Task item -> From the records below, print exactly the lines starting at the one containing "to what the" and ending at the one containing "n (v / 256)", ends included, and nothing else.

[Input for this task — start]

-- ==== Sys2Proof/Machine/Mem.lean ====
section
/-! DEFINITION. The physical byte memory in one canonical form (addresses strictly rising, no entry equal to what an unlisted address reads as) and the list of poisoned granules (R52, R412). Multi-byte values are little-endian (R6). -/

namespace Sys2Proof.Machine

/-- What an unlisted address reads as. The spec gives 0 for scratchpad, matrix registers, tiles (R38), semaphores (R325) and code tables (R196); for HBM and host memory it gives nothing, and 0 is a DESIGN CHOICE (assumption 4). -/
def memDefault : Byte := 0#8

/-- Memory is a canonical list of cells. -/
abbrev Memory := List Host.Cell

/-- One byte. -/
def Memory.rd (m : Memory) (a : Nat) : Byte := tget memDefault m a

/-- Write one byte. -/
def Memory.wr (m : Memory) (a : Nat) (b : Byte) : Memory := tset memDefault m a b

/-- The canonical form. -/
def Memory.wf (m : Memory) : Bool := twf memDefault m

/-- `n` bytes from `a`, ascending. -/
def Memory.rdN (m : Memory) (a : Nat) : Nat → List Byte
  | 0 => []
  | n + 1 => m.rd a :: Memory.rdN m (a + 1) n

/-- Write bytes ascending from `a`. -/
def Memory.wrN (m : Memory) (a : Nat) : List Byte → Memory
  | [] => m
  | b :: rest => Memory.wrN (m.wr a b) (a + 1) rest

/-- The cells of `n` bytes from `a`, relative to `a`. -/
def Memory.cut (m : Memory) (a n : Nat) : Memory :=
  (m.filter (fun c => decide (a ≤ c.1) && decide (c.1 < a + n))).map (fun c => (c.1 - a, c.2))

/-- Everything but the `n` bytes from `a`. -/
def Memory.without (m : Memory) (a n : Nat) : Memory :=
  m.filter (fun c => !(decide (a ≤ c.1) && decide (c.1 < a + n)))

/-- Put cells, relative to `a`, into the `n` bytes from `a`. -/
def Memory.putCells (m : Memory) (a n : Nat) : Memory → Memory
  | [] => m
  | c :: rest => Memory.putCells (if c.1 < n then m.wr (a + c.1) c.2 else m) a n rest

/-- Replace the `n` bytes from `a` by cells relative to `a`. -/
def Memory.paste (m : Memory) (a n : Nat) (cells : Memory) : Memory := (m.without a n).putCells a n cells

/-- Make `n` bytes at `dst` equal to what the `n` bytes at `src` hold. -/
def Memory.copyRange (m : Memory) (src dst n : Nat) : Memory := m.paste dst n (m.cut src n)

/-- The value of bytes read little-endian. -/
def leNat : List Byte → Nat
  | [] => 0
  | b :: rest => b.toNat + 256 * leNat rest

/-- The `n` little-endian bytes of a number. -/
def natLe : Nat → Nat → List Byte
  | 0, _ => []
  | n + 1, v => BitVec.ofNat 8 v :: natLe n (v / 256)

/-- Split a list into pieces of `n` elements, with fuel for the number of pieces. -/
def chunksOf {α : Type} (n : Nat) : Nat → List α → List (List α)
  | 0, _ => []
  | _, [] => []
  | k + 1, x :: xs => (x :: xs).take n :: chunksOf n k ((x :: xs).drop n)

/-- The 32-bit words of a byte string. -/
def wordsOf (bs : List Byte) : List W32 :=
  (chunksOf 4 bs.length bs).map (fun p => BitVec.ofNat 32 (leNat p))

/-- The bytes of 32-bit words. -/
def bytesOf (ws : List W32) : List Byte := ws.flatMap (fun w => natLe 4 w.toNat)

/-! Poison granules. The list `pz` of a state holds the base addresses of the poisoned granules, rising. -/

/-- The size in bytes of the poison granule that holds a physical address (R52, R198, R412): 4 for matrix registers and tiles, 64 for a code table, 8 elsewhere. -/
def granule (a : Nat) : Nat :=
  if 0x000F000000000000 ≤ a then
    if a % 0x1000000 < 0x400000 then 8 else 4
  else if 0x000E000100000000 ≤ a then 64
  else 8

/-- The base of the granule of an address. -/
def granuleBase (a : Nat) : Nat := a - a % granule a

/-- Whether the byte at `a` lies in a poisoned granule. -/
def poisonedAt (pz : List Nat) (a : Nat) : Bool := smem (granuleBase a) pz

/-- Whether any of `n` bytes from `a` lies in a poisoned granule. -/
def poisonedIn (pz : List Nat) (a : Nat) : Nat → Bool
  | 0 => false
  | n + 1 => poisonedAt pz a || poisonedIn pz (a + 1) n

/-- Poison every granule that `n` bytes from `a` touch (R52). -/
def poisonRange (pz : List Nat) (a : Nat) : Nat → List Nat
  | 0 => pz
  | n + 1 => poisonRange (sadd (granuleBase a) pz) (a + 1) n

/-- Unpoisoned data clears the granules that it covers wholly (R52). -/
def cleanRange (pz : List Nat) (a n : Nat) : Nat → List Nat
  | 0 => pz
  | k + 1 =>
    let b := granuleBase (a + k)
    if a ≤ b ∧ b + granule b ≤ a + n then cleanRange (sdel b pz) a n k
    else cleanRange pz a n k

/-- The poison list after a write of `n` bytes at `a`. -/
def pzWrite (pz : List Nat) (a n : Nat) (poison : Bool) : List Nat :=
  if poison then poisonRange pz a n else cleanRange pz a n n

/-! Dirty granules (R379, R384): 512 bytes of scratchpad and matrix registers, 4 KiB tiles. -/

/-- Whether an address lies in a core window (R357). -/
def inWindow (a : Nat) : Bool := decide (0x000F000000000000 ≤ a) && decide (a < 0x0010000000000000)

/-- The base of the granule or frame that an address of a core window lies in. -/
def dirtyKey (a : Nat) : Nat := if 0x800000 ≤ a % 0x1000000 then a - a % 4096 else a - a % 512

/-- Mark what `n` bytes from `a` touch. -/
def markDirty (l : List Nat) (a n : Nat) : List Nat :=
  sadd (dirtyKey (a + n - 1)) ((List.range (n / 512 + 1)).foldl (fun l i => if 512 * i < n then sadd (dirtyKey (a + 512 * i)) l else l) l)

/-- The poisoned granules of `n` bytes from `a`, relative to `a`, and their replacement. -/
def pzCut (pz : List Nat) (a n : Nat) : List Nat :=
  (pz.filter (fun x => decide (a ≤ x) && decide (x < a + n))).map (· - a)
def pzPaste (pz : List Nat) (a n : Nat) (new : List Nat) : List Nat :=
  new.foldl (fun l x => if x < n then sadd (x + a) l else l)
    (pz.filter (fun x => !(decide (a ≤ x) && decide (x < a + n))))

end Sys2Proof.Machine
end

[Input for this task — finish]

The answer ->
/-- Make `n` bytes at `dst` equal to what the `n` bytes at `src` hold. -/
def Memory.copyRange (m : Memory) (src dst n : Nat) : Memory := m.paste dst n (m.cut src n)

/-- The value of bytes read little-endian. -/
def leNat : List Byte → Nat
  | [] => 0
  | b :: rest => b.toNat + 256 * leNat rest

/-- The `n` little-endian bytes of a number. -/
def natLe : Nat → Nat → List Byte
  | 0, _ => []
  | n + 1, v => BitVec.ofNat 8 v :: natLe n (v / 256)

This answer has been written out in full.